■ Problem requirements:
Transcribe verbatim the span of lines that opens with the line containing "unfold Dev.pairDone" and closes with the last line of the data below.

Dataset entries
theorem Dev.drainFit_keeps {k : Allow} {d0 : Dev} {d : Dev} {v : Nat} {id : Nat} (h : Keeps k d0 d) : Keeps k d0 (Dev.drainFit d v id) := by
  unfold Dev.drainFit
  repeat' first
    | with_reducible assumption
    | (extract_lets +onlyGivenNames x; first | (have hx : Keeps k d0 x := ?_; clear_value x; swap; subst x; swap) | (have hx : Keeps1 k d0 x := ?_; clear_value x; swap; subst x; swap) | subst x)
    | exact Allow.cls_S rfl
    | ((with_reducible first | refine Allow.cls_mem (by assumption) ?_ | refine Allow.cls_fst (by assumption) ?_ | refine Allow.cls_snd (by assumption) ?_); rfl)
    | with_reducible refine Dev.takeFit_keeps ?_
    | with_reducible refine Dev.putVoice_keeps ?_
    | with_reducible refine Keeps.each ?_ (fun d x hm hd => ?_)
    | with_reducible exact Keeps.units (by assumption)
    | split

theorem Dev.drainFits_keeps {k : Allow} {d0 : Dev} {d : Dev} (h : Keeps k d0 d) : Keeps k d0 (Dev.drainFits d) := by
  unfold Dev.drainFits
  repeat' first
    | with_reducible assumption
    | (extract_lets +onlyGivenNames x; first | (have hx : Keeps k d0 x := ?_; clear_value x; swap; subst x; swap) | (have hx : Keeps1 k d0 x := ?_; clear_value x; swap; subst x; swap) | subst x)
    | exact Allow.cls_S rfl
    | ((with_reducible first | refine Allow.cls_mem (by assumption) ?_ | refine Allow.cls_fst (by assumption) ?_ | refine Allow.cls_snd (by assumption) ?_); rfl)
    | with_reducible refine Dev.drainFit_keeps ?_
    | with_reducible refine Keeps.each ?_ (fun d x hm hd => ?_)
    | with_reducible exact Keeps.units (by assumption)
    | split

theorem Dev.putItems_keeps {k : Allow} {d0 : Dev} {d : Dev} {l : List Item} (h : Keeps k d0 d) : Keeps k d0 (Dev.putItems d l) := by
  unfold Dev.putItems
  repeat' first
    | with_reducible assumption
    | (extract_lets +onlyGivenNames x; first | (have hx : Keeps k d0 x := ?_; clear_value x; swap; subst x; swap) | (have hx : Keeps1 k d0 x := ?_; clear_value x; swap; subst x; swap) | subst x)
    | exact Allow.cls_S rfl
    | with_reducible refine Keeps.wr ?_ ?_
    | with_reducible exact Keeps.units (by assumption)
    | split

theorem Dev.allanEach_keeps {k : Allow} {d0 : Dev} {d : Dev} {ctx : Nat} {f : Nat → Allan → Allan} (h : Keeps k d0 d) : Keeps k d0 (Dev.allanEach d ctx f) := by
  unfold Dev.allanEach
  repeat' first
    | with_reducible assumption
    | (extract_lets +onlyGivenNames x; first | (have hx : Keeps k d0 x := ?_; clear_value x; swap; subst x; swap) | (have hx : Keeps1 k d0 x := ?_; clear_value x; swap; subst x; swap) | subst x)
    | exact Allow.cls_S rfl
    | ((with_reducible first | refine Allow.cls_mem (by assumption) ?_ | refine Allow.cls_fst (by assumption) ?_ | refine Allow.cls_snd (by assumption) ?_); rfl)
    | with_reducible refine Keeps.foldl ?_ (fun d x hm hd => ?_)
    | with_reducible refine Keeps.foldl1 ?_ (fun d x hm hd => ?_)
    | with_reducible exact Keeps.units (by assumption)
    | split

theorem Dev.clearAllanCtx_keeps {k : Allow} {d0 : Dev} {ctx : Nat} {d : Dev} (h : Keeps k d0 d) : Keeps k d0 (Dev.clearAllanCtx ctx d) := by
  unfold Dev.clearAllanCtx
  repeat' first
    | with_reducible assumption
    | (extract_lets +onlyGivenNames x; first | (have hx : Keeps k d0 x := ?_; clear_value x; swap; subst x; swap) | (have hx : Keeps1 k d0 x := ?_; clear_value x; swap; subst x; swap) | subst x)
    | exact Allow.cls_S rfl
    | with_reducible refine Dev.allanEach_keeps ?_
    | with_reducible exact Keeps.units (by assumption)
    | split

theorem Dev.clearAllanAll_keeps {k : Allow} {d0 : Dev} {d : Dev} (h : Keeps k d0 d) : Keeps k d0 (Dev.clearAllanAll d) := by
  unfold Dev.clearAllanAll
  repeat' first
    | with_reducible assumption
    | (extract_lets +onlyGivenNames x; first | (have hx : Keeps k d0 x := ?_; clear_value x; swap; subst x; swap) | (have hx : Keeps1 k d0 x := ?_; clear_value x; swap; subst x; swap) | subst x)
    | exact Allow.cls_S rfl
    | ((with_reducible first | refine Allow.cls_mem (by assumption) ?_ | refine Allow.cls_fst (by assumption) ?_ | refine Allow.cls_snd (by assumption) ?_); rfl)
    | with_reducible refine Dev.clearAllanCtx_keeps ?_
    | with_reducible refine Keeps.each ?_ (fun d x hm hd => ?_)
    | with_reducible exact Keeps.units (by assumption)
    | split

theorem Dev.clearRestCounts_keeps {k : Allow} {d0 : Dev} {d : Dev} (h : Keeps k d0 d) : Keeps k d0 (Dev.clearRestCounts d) := by
  unfold Dev.clearRestCounts
  repeat' first
    | with_reducible assumption
    | (extract_lets +onlyGivenNames x; first | (have hx : Keeps k d0 x := ?_; clear_value x; swap; subst x; swap) | (have hx : Keeps1 k d0 x := ?_; clear_value x; swap; subst x; swap) | subst x)
    | exact Allow.cls_S rfl
    | ((with_reducible first | refine Allow.cls_mem (by assumption) ?_ | refine Allow.cls_fst (by assumption) ?_ | refine Allow.cls_snd (by assumption) ?_); rfl)
    | with_reducible refine Keeps.wr ?_ ?_
    | with_reducible refine Keeps.each ?_ (fun d x hm hd => ?_)
    | with_reducible exact Keeps.units (by assumption)
    | split

theorem Dev.feedAllan_keeps {k : Allow} {d0 : Dev} {d : Dev} {i : Item} {reason : Nat} {value : F64} (h : Keeps k d0 d) : Keeps k d0 (Dev.feedAllan d i reason value) := by
  unfold Dev.feedAllan
  repeat' first
    | with_reducible assumption
    | (extract_lets +onlyGivenNames x; first | (have hx : Keeps k d0 x := ?_; clear_value x; swap; subst x; swap) | (have hx : Keeps1 k d0 x := ?_; clear_value x; swap; subst x; swap) | subst x)
    | exact Allow.cls_S rfl
    | with_reducible refine Dev.allanEach_keeps ?_
    | with_reducible exact Keeps.units (by assumption)
    | split

theorem Dev.reportFew_keeps {k : Allow} {d0 : Dev} (hB : k.b = true) {d : Dev} {i : Item} (h : Keeps k d0 d) : Keeps k d0 (Dev.reportFew d i) := by
  unfold Dev.reportFew
  repeat' first
    | with_reducible assumption
    | (extract_lets +onlyGivenNames x; first | (have hx : Keeps k d0 x := ?_; clear_value x; swap; subst x; swap) | (have hx : Keeps1 k d0 x := ?_; clear_value x; swap; subst x; swap) | subst x)
    | exact Allow.cls_S rfl
    | exact hB
    | with_reducible refine Dev.putFitPair_keeps ?_
    | with_reducible refine Dev.fault_keeps hB ?_
    | with_reducible refine Dev.putFitVoice_keeps ?_
    | with_reducible exact Keeps.units (by assumption)
    | split

theorem Dev.countRest_keeps {k : Allow} {d0 : Dev} {d : Dev} {ctx : Nat} {reason : Nat} (h : Keeps k d0 d) : Keeps k d0 (Dev.countRest d ctx reason) := by
  unfold Dev.countRest
  repeat' first
    | with_reducible assumption
    | (extract_lets +onlyGivenNames x; first | (have hx : Keeps k d0 x := ?_; clear_value x; swap; subst x; swap) | (have hx : Keeps1 k d0 x := ?_; clear_value x; swap; subst x; swap) | subst x)
    | exact Allow.cls_S rfl
    | with_reducible refine Keeps.wr ?_ ?_
    | with_reducible refine Keeps.inc ?_ ?_
    | with_reducible exact Keeps.units (by assumption)
    | split

theorem Dev.pairDone_keeps {k : Allow} {d0 : Dev} {d : Dev} {p : Nat} {t : Nat} {stop : Nat} {r : PairRes} (h : Keeps k d0 d) : Keeps k d0 (Dev.pairDone d p t stop r) := by
  unfold Dev.pairDone
  repeat' first
    | with_reducible assumption
    | (extract_lets +onlyGivenNames x; first | (have hx : Keeps k d0 x := ?_; clear_value x; swap; subst x; swap) | (have hx : Keeps1 k d0 x := ?_; clear_value x; swap; subst x; swap) | subst x)
    | exact Allow.cls_S rfl
    | with_reducible exact Keeps.units (by assumption)
    | split

theorem Dev.finishItem_keeps {k : Allow} {d0 : Dev} {d : Dev} {i : Item} (h : Keeps k d0 d) : Keeps k d0 (Dev.finishItem d i) := by
  unfold Dev.finishItem
  repeat' first
    | with_reducible assumption
    | (extract_lets +onlyGivenNames x; first | (have hx : Keeps k d0 x := ?_; clear_value x; swap; subst x; swap) | (have hx : Keeps1 k d0 x := ?_; clear_value x; swap; subst x; swap) | subst x)
    | exact Allow.cls_S rfl
    | with_reducible refine Dev.pairDone_keeps ?_
    | with_reducible refine Dev.feedAllan_keeps ?_
    | with_reducible refine Dev.offer_keeps ?_
    | with_reducible refine Dev.countRest_keeps ?_
    | with_reducible exact Keeps.units (by assumption)
    | split

theorem Dev.tellAnas_keeps {k : Allow} {d0 : Dev} {d : Dev} {v : Nat} {start : Nat} {stop : Nat} {bit_ : Nat} (h : Keeps k d0 d) : Keeps k d0 (Dev.tellAnas d v start stop bit_) := by
  unfold Dev.tellAnas
  repeat' first
    | with_reducible assumption
    | (extract_lets +onlyGivenNames x; first | (have hx : Keeps k d0 x := ?_; clear_value x; swap; subst x; swap) | (have hx : Keeps1 k d0 x := ?_; clear_value x; swap; subst x; swap) | subst x)
    | exact Allow.cls_S rfl
    | with_reducible exact Keeps.units (by assumption)
    | split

■ Written answer:
  unfold Dev.pairDone
  repeat' first
    | with_reducible assumption
    | (extract_lets +onlyGivenNames x; first | (have hx : Keeps k d0 x := ?_; clear_value x; swap; subst x; swap) | (have hx : Keeps1 k d0 x := ?_; clear_value x; swap; subst x; swap) | subst x)
    | exact Allow.cls_S rfl
    | with_reducible exact Keeps.units (by assumption)
    | split

theorem Dev.finishItem_keeps {k : Allow} {d0 : Dev} {d : Dev} {i : Item} (h : Keeps k d0 d) : Keeps k d0 (Dev.finishItem d i) := by
  unfold Dev.finishItem
  repeat' first
    | with_reducible assumption
    | (extract_lets +onlyGivenNames x; first | (have hx : Keeps k d0 x := ?_; clear_value x; swap; subst x; swap) | (have hx : Keeps1 k d0 x := ?_; clear_value x; swap; subst x; swap) | subst x)
    | exact Allow.cls_S rfl
    | with_reducible refine Dev.pairDone_keeps ?_
    | with_reducible refine Dev.feedAllan_keeps ?_
    | with_reducible refine Dev.offer_keeps ?_
    | with_reducible refine Dev.countRest_keeps ?_
    | with_reducible exact Keeps.units (by assumption)
    | split

theorem Dev.tellAnas_keeps {k : Allow} {d0 : Dev} {d : Dev} {v : Nat} {start : Nat} {stop : Nat} {bit_ : Nat} (h : Keeps k d0 d) : Keeps k d0 (Dev.tellAnas d v start stop bit_) := by
  unfold Dev.tellAnas
  repeat' first
    | with_reducible assumption
    | (extract_lets +onlyGivenNames x; first | (have hx : Keeps k d0 x := ?_; clear_value x; swap; subst x; swap) | (have hx : Keeps1 k d0 x := ?_; clear_value x; swap; subst x; swap) | subst x)
    | exact Allow.cls_S rfl
    | with_reducible exact Keeps.units (by assumption)
    | split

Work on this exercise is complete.